_Exercise details_
Please reproduce, exactly and in full, the lines from the one containing "mac.inSlot := false" to the end of the material below.

_Available records_

====================

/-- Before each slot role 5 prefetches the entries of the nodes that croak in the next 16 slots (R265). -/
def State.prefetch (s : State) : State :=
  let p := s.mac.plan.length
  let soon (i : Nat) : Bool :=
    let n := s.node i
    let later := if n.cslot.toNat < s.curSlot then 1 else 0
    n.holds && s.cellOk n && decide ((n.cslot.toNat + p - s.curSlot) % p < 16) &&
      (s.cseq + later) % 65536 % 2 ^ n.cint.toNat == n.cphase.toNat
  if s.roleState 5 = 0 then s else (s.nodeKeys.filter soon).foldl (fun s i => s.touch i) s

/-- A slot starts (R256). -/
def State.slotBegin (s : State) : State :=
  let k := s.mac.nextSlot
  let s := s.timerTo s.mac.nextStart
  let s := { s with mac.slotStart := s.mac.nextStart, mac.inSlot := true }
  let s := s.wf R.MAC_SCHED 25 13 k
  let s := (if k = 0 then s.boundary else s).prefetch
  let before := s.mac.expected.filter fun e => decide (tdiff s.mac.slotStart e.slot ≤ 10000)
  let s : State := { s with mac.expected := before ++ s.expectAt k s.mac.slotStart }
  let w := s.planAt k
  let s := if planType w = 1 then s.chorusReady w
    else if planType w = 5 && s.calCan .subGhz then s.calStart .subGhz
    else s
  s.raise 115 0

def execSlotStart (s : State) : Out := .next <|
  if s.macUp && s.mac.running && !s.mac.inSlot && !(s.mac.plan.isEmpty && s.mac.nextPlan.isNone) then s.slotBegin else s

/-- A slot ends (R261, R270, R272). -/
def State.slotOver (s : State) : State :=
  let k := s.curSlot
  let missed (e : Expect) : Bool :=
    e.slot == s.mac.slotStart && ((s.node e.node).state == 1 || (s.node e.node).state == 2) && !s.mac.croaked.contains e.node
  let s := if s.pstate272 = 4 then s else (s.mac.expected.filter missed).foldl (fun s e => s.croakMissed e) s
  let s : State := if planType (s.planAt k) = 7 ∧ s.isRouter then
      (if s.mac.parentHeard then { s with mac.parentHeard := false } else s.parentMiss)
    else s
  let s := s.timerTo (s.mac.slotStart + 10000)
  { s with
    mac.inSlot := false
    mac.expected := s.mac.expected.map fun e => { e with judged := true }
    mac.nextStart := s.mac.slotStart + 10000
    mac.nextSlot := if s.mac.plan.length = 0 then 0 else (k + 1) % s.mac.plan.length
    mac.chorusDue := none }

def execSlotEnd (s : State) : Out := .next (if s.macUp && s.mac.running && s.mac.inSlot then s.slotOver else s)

====================

_Your solution_
    mac.inSlot := false
    mac.expected := s.mac.expected.map fun e => { e with judged := true }
    mac.nextStart := s.mac.slotStart + 10000
    mac.nextSlot := if s.mac.plan.length = 0 then 0 else (k + 1) % s.mac.plan.length
    mac.chorusDue := none }

def execSlotEnd (s : State) : Out := .next (if s.macUp && s.mac.running && s.mac.inSlot then s.slotOver else s)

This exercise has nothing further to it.